Stored items
++++++++

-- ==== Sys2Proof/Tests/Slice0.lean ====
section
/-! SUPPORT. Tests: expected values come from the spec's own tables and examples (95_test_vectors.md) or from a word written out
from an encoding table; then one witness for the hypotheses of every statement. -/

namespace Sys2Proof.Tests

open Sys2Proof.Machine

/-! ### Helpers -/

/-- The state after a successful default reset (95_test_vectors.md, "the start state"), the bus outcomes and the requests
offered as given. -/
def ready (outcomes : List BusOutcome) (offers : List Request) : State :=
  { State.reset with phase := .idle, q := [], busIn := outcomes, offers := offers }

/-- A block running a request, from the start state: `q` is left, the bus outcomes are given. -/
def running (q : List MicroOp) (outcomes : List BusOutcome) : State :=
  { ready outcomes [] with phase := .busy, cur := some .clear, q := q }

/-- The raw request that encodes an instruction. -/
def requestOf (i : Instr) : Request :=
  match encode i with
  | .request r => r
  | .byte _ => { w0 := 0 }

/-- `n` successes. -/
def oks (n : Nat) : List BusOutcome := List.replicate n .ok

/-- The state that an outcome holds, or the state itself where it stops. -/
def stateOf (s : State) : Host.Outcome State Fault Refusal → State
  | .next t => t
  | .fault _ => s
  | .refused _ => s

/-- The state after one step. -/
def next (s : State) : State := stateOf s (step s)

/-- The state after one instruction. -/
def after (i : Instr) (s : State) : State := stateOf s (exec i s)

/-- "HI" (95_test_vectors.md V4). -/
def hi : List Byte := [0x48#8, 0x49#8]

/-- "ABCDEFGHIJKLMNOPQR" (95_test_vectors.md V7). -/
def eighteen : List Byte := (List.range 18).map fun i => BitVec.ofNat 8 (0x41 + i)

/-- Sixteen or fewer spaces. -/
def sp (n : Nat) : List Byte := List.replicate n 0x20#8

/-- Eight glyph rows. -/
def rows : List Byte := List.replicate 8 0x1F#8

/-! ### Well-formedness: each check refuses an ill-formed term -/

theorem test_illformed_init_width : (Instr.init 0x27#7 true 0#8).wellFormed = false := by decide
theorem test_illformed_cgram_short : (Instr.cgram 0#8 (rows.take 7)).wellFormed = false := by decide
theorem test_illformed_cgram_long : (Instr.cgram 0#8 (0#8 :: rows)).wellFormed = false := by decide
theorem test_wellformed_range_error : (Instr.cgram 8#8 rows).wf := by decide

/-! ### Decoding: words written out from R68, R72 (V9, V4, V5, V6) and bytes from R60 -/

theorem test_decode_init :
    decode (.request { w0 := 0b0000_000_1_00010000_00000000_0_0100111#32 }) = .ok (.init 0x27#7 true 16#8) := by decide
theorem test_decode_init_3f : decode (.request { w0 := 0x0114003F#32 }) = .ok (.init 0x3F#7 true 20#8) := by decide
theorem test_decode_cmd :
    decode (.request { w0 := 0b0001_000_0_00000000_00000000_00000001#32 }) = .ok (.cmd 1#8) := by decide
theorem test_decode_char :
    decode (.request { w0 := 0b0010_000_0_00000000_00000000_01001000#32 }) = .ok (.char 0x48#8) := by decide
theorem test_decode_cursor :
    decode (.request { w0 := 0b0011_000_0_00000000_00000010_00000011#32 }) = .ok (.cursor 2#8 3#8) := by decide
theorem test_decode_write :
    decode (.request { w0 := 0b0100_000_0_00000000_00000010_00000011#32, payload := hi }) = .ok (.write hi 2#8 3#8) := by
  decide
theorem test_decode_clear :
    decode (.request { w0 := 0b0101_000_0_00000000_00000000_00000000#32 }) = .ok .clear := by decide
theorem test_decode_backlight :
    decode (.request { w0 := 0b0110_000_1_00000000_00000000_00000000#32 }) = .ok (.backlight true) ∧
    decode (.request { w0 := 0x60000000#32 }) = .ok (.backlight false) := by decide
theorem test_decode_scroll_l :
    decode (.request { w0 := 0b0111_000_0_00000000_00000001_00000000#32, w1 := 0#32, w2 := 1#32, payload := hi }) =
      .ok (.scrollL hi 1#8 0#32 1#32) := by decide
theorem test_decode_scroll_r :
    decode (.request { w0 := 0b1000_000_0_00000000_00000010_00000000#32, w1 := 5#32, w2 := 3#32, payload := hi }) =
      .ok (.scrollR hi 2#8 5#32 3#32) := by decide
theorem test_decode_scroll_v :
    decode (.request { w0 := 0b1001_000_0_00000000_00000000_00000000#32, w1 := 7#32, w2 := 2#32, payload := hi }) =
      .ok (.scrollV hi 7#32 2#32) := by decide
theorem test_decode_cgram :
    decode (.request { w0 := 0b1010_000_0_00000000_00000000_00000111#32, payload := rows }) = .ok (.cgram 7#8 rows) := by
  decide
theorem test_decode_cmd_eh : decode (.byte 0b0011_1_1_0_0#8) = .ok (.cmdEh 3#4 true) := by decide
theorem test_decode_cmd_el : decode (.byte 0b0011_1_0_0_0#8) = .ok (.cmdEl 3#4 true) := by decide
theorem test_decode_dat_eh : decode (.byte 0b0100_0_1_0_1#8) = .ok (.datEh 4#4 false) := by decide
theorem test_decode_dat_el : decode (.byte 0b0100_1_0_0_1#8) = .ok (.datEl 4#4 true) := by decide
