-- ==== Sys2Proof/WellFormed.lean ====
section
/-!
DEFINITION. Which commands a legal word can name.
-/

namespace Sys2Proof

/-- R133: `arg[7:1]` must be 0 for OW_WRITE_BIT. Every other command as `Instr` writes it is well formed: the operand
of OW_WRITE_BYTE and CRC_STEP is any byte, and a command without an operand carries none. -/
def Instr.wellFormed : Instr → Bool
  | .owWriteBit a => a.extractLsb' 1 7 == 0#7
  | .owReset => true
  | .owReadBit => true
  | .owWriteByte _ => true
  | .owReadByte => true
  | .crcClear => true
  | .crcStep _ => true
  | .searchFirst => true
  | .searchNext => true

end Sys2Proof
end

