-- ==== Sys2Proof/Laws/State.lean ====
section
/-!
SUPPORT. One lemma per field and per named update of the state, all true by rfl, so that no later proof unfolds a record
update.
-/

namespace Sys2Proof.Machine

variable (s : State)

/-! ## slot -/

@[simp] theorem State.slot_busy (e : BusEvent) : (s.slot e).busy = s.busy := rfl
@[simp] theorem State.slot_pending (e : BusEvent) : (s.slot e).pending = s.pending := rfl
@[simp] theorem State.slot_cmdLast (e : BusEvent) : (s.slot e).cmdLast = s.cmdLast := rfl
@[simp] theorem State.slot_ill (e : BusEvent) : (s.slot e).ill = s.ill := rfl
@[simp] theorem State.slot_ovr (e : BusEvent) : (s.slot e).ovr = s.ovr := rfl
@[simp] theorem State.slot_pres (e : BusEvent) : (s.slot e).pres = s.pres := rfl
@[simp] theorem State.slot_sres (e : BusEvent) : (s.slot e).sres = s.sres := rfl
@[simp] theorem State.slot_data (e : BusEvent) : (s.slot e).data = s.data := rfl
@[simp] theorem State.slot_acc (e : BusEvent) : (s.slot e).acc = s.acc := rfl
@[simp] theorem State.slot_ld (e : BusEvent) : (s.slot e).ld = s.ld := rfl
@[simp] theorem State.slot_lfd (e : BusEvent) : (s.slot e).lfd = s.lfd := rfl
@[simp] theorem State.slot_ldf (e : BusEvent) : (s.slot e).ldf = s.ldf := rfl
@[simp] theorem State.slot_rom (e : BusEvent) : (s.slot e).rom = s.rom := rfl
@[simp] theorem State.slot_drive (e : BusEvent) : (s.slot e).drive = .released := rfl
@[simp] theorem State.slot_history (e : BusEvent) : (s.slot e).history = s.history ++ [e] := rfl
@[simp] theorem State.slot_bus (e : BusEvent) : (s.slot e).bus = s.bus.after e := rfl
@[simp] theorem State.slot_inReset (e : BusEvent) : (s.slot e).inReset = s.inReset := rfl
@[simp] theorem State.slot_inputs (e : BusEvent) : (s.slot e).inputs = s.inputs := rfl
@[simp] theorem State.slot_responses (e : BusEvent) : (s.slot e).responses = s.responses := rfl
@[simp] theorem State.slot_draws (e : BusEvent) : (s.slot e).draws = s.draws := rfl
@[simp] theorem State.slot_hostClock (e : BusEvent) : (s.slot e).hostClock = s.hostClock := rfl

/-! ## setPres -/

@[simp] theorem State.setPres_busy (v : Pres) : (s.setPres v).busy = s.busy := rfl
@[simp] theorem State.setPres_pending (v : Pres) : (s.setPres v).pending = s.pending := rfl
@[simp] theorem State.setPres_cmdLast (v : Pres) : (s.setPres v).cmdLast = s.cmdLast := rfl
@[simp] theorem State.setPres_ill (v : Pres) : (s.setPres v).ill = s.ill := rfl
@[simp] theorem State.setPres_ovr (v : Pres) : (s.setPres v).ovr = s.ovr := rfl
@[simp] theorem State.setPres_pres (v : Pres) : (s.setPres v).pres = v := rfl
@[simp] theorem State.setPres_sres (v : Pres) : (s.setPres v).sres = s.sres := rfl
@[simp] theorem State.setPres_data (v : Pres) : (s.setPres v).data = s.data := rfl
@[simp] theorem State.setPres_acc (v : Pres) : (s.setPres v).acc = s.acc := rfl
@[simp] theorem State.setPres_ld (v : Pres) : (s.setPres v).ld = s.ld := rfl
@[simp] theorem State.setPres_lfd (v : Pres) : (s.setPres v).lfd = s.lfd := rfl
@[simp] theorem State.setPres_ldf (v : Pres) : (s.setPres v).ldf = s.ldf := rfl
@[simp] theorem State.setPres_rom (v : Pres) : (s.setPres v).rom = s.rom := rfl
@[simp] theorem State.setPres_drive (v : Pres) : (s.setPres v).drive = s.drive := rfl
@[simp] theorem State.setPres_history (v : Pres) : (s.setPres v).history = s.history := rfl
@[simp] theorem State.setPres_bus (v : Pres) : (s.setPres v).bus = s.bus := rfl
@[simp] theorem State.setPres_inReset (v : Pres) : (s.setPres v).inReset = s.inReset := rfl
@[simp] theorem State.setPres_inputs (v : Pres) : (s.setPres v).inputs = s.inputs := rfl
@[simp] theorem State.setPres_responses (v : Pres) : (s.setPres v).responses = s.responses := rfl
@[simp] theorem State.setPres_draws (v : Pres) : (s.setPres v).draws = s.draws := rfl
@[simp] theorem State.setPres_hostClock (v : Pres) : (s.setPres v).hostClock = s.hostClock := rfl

++++++++

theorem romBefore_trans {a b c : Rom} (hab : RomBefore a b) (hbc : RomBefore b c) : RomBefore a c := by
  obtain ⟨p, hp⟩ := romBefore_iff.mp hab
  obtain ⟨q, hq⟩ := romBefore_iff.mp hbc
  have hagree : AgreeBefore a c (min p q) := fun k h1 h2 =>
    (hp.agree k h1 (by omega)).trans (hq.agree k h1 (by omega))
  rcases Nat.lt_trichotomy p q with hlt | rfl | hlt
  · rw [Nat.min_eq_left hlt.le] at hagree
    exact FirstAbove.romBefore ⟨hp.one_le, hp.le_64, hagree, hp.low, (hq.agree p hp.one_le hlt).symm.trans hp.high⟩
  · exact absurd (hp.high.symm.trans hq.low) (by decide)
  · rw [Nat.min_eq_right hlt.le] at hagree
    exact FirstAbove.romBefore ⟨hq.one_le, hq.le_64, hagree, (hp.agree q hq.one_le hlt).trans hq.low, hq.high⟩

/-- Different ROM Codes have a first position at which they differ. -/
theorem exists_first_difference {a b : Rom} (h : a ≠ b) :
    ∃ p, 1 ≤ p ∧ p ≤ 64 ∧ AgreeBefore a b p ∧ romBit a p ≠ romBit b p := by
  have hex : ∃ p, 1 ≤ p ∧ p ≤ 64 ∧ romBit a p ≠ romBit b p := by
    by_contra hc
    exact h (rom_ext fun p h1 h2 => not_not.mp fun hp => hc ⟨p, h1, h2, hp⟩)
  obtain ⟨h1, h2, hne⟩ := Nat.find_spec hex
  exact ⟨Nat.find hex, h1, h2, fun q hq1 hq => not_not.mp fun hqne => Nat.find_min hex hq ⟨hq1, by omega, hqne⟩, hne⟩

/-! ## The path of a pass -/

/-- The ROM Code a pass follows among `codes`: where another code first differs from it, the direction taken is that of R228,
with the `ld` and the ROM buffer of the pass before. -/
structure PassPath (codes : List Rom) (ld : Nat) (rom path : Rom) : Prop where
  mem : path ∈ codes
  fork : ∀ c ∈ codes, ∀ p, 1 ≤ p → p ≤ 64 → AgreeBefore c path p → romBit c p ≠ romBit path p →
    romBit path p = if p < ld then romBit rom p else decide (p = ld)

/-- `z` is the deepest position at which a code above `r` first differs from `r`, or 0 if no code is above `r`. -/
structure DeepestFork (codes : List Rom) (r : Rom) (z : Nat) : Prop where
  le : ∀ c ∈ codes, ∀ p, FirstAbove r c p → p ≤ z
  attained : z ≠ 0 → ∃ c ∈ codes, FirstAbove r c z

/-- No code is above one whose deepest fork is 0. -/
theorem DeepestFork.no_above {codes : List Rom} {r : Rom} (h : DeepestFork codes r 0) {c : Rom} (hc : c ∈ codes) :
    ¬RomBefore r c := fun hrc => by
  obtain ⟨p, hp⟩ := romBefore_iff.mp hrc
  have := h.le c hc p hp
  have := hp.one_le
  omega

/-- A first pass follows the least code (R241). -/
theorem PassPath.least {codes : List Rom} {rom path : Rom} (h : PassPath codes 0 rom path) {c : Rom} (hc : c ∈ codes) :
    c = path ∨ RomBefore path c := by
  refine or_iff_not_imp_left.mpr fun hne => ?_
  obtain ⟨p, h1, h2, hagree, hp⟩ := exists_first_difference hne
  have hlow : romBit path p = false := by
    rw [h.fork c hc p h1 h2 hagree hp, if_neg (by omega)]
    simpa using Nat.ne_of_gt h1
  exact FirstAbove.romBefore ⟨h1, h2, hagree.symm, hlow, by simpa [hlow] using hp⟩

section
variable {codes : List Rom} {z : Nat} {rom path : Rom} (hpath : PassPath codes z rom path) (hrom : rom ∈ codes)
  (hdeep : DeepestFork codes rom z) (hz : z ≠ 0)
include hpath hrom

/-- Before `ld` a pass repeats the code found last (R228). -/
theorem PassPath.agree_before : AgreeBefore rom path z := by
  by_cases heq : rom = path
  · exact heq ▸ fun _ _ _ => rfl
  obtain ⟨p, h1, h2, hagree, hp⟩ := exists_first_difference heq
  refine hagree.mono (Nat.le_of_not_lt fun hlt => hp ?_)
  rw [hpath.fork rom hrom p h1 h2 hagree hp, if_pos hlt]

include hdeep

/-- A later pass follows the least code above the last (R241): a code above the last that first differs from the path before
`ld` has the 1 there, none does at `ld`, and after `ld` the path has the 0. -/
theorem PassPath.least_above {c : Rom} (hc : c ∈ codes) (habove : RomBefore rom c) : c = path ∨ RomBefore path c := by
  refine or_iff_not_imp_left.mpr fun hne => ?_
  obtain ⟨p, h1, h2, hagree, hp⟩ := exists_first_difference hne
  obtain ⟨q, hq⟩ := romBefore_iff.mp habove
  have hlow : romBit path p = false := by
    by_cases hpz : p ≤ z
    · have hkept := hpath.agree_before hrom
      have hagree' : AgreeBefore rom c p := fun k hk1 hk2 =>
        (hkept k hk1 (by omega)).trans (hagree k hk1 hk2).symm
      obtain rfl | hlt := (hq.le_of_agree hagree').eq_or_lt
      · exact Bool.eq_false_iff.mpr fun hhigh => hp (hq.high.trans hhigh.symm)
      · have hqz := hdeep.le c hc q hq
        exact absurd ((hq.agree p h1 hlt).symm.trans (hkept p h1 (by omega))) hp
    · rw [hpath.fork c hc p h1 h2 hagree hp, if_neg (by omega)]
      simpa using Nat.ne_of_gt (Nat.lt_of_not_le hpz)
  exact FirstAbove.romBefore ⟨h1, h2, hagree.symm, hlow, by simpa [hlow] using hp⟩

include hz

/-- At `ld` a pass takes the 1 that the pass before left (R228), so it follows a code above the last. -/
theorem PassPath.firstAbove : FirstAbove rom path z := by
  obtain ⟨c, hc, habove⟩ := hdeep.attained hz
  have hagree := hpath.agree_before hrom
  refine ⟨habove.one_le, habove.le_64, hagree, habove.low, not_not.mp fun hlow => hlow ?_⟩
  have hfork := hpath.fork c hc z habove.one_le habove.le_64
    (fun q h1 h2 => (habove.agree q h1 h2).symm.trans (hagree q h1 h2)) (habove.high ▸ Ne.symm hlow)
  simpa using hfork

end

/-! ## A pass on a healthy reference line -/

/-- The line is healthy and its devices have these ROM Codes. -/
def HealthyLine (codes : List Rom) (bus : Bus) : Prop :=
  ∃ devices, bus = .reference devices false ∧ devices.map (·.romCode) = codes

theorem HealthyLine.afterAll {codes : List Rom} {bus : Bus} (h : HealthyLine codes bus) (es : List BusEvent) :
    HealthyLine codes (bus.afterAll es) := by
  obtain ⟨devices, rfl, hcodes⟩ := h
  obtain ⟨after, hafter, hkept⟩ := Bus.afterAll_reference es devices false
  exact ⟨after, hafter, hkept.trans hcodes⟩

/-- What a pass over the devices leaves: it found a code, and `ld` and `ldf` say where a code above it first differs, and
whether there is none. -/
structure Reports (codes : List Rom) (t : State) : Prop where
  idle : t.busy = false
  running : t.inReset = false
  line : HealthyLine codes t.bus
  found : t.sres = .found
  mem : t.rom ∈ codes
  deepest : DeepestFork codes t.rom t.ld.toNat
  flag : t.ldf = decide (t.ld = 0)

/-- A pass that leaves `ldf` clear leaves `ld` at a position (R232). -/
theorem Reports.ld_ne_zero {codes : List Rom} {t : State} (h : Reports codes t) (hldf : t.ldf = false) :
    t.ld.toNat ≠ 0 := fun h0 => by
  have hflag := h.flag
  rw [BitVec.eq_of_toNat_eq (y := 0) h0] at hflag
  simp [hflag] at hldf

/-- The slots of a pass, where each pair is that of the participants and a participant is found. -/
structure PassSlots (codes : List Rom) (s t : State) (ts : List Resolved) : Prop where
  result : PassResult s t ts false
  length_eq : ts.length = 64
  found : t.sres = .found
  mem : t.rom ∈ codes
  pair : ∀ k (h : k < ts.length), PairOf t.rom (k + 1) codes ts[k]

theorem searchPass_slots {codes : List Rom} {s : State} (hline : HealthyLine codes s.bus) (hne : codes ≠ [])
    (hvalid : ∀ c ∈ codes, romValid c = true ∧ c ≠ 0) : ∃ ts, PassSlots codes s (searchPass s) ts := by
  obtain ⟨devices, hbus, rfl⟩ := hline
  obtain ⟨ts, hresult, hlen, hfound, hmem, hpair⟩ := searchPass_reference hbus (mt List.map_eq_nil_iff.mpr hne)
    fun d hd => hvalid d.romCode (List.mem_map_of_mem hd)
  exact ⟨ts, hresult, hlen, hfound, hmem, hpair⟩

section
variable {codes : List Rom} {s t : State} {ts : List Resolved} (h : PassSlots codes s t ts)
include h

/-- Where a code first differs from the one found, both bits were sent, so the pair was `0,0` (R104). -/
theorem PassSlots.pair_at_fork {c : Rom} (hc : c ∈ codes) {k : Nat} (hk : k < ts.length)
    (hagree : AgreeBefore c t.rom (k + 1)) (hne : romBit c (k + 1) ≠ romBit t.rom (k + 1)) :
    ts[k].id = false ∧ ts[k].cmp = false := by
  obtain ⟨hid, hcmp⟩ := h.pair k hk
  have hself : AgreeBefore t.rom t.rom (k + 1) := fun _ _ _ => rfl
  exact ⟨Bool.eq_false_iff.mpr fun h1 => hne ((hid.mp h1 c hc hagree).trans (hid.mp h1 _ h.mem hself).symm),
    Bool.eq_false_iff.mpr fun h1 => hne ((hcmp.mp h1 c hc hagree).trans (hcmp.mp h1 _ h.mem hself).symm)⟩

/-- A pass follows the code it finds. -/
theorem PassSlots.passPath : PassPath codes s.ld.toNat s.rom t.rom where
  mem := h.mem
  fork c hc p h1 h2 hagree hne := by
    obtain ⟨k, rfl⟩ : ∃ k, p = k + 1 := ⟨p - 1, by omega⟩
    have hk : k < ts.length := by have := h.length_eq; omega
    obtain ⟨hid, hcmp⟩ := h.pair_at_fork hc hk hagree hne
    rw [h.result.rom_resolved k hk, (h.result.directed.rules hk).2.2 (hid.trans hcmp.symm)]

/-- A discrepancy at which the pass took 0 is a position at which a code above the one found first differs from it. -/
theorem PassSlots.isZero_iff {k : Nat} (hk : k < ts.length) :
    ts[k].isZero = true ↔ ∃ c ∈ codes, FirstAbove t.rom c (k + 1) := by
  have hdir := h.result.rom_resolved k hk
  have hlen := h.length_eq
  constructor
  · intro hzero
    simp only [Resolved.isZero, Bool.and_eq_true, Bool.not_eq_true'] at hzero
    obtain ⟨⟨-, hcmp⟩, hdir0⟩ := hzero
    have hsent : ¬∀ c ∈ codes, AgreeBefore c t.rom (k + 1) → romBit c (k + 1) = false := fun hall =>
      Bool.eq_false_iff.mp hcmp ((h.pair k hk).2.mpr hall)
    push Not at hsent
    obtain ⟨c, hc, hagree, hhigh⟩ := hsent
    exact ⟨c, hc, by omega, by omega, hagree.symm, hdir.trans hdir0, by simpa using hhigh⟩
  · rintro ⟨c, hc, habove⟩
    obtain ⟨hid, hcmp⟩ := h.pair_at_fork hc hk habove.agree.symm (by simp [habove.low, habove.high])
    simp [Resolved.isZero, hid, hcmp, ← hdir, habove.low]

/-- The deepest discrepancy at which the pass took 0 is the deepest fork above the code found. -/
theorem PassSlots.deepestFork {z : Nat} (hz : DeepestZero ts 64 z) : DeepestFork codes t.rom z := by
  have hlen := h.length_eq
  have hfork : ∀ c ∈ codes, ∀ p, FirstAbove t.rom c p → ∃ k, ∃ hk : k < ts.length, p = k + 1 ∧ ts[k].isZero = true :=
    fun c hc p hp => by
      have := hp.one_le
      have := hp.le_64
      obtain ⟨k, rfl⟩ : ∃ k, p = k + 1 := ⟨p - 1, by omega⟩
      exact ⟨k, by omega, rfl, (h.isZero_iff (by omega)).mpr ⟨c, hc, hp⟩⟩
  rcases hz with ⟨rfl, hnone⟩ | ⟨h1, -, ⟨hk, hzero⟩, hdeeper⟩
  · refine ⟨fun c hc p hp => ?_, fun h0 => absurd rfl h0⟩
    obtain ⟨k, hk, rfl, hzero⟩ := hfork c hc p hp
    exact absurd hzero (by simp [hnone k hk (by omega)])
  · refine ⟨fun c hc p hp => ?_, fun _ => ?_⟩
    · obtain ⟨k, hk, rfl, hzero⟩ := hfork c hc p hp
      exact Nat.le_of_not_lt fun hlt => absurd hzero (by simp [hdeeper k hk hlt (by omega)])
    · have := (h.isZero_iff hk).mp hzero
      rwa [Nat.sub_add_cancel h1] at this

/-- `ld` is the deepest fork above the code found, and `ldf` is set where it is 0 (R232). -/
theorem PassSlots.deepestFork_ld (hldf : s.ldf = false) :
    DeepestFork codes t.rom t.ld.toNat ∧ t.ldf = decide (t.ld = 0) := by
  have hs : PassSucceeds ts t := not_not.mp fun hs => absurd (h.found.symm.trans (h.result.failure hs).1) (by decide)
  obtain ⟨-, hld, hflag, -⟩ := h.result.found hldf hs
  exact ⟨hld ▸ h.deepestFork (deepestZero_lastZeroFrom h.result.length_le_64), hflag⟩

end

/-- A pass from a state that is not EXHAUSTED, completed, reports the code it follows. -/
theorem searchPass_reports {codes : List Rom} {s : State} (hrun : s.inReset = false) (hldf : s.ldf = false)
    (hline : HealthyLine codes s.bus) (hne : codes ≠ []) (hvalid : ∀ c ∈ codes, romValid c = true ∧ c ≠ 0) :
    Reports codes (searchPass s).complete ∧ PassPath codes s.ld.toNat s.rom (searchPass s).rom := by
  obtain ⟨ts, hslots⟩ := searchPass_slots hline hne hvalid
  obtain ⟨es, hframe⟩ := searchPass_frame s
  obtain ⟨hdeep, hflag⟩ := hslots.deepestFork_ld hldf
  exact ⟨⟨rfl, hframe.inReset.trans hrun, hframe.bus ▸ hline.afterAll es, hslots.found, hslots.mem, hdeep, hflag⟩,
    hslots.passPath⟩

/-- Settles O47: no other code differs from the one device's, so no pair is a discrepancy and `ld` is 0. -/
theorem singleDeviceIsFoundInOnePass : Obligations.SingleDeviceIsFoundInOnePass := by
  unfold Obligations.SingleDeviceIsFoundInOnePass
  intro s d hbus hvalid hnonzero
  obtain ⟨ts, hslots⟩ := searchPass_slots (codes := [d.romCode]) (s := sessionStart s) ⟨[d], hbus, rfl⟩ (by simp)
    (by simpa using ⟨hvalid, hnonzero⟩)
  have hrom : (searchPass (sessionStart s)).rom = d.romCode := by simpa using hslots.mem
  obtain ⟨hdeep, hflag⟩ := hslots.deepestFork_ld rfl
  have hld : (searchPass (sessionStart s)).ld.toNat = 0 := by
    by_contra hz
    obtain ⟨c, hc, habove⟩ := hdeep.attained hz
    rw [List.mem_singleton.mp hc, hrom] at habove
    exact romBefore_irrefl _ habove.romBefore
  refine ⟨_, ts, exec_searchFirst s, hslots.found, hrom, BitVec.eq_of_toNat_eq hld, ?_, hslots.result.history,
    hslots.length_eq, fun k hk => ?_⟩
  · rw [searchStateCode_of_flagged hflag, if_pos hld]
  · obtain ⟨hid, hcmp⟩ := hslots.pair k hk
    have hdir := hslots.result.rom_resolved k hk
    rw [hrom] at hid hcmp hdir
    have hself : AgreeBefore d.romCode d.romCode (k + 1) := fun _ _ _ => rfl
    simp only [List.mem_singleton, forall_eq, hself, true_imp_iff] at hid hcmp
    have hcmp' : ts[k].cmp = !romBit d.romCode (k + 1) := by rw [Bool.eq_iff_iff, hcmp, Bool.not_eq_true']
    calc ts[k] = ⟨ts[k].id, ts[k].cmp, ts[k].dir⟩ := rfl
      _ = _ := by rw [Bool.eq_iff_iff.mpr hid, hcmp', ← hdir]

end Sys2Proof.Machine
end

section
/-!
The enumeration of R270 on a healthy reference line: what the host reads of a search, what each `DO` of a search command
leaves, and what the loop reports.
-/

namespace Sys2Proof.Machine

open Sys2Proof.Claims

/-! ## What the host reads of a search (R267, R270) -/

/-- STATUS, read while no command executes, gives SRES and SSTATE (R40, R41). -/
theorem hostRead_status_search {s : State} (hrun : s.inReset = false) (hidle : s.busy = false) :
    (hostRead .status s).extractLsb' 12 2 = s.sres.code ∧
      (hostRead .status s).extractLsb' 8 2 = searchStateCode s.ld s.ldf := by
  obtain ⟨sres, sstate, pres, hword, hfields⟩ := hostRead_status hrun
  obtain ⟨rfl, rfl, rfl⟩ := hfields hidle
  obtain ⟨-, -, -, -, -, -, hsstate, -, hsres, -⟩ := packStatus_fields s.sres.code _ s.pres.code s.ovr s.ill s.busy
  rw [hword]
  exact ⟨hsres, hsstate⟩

++++++++

What to produce: Given the records above, return exactly the lines starting at the line containing "flag : t.ldf = decide (t.ld = 0)" and ending at the line containing "obtain ⟨devices, hbus, rfl⟩ := hline", including both.

Solution for this task:
  flag : t.ldf = decide (t.ld = 0)

/-- A pass that leaves `ldf` clear leaves `ld` at a position (R232). -/
theorem Reports.ld_ne_zero {codes : List Rom} {t : State} (h : Reports codes t) (hldf : t.ldf = false) :
    t.ld.toNat ≠ 0 := fun h0 => by
  have hflag := h.flag
  rw [BitVec.eq_of_toNat_eq (y := 0) h0] at hflag
  simp [hflag] at hldf

/-- The slots of a pass, where each pair is that of the participants and a participant is found. -/
structure PassSlots (codes : List Rom) (s t : State) (ts : List Resolved) : Prop where
  result : PassResult s t ts false
  length_eq : ts.length = 64
  found : t.sres = .found
  mem : t.rom ∈ codes
  pair : ∀ k (h : k < ts.length), PairOf t.rom (k + 1) codes ts[k]

theorem searchPass_slots {codes : List Rom} {s : State} (hline : HealthyLine codes s.bus) (hne : codes ≠ [])
    (hvalid : ∀ c ∈ codes, romValid c = true ∧ c ≠ 0) : ∃ ts, PassSlots codes s (searchPass s) ts := by
  obtain ⟨devices, hbus, rfl⟩ := hline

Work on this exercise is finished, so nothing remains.